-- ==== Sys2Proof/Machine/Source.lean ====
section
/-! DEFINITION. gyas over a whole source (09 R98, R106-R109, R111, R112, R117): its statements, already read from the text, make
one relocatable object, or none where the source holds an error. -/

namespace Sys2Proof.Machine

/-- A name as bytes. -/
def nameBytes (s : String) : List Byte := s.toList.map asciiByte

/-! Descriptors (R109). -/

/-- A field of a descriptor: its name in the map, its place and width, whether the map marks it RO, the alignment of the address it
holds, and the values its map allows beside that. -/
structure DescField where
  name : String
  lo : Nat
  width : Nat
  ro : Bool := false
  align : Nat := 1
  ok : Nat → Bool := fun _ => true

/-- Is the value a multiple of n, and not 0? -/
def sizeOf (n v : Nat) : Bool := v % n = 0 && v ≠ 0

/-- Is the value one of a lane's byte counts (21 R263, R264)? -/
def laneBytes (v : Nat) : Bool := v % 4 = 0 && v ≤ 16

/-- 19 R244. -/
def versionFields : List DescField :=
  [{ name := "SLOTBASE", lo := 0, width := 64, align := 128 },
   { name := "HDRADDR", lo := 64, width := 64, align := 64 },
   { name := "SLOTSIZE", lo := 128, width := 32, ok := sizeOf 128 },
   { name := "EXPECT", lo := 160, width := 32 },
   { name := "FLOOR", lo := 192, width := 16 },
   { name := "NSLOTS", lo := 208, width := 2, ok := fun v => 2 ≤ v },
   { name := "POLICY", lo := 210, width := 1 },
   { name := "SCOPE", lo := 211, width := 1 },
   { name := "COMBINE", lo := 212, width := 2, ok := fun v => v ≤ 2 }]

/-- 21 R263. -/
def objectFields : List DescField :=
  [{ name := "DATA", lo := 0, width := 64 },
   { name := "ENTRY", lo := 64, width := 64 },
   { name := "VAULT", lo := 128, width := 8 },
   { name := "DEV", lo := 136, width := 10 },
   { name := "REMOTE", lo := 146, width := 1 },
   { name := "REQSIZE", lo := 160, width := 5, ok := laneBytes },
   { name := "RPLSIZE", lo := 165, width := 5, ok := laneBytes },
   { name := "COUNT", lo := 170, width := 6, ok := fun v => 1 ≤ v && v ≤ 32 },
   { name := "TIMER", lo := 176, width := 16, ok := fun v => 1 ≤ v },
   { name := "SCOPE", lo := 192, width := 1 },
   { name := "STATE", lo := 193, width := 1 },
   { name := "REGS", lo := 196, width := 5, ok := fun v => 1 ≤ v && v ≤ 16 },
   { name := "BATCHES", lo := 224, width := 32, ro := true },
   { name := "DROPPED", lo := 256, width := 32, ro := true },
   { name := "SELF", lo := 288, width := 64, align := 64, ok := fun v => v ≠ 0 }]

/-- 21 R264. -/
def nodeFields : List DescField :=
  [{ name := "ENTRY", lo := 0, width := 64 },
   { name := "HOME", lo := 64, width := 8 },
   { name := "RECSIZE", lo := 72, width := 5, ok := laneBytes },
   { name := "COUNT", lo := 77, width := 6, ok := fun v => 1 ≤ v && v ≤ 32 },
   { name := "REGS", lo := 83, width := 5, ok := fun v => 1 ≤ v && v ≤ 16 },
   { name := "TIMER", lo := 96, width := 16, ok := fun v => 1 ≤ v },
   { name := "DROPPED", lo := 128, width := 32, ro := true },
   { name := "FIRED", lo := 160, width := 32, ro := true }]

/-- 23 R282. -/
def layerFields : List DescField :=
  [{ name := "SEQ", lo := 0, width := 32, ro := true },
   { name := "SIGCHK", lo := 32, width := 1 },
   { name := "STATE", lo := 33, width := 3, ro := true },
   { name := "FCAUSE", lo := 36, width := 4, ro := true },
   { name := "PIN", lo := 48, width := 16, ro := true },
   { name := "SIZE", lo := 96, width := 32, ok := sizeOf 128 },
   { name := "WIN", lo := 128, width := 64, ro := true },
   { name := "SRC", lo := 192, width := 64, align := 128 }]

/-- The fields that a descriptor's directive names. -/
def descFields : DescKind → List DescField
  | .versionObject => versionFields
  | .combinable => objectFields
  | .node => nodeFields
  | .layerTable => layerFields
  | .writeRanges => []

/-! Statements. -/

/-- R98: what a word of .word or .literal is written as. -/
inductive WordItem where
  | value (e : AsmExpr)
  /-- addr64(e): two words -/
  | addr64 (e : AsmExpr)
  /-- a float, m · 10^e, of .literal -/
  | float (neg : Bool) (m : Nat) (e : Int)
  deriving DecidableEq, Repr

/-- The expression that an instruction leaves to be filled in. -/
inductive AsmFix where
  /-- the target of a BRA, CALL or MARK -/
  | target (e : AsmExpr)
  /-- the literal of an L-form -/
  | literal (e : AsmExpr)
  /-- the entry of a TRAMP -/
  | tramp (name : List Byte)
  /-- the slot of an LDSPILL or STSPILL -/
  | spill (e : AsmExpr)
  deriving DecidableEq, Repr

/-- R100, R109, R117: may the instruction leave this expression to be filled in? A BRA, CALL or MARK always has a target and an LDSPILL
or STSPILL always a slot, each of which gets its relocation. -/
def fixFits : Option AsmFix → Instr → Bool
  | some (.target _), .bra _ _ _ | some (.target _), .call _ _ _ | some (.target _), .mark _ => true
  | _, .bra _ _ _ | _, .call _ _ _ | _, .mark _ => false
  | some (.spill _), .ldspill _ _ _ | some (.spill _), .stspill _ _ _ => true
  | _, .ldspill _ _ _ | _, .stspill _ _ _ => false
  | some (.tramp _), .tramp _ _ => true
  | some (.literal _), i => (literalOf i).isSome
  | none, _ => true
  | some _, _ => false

● **WORK TASK**:
Check each line of the records above for the word "layerFields" and report how many lines have it, as a number only.

● **SOLUTION TO THIS TASK**:
2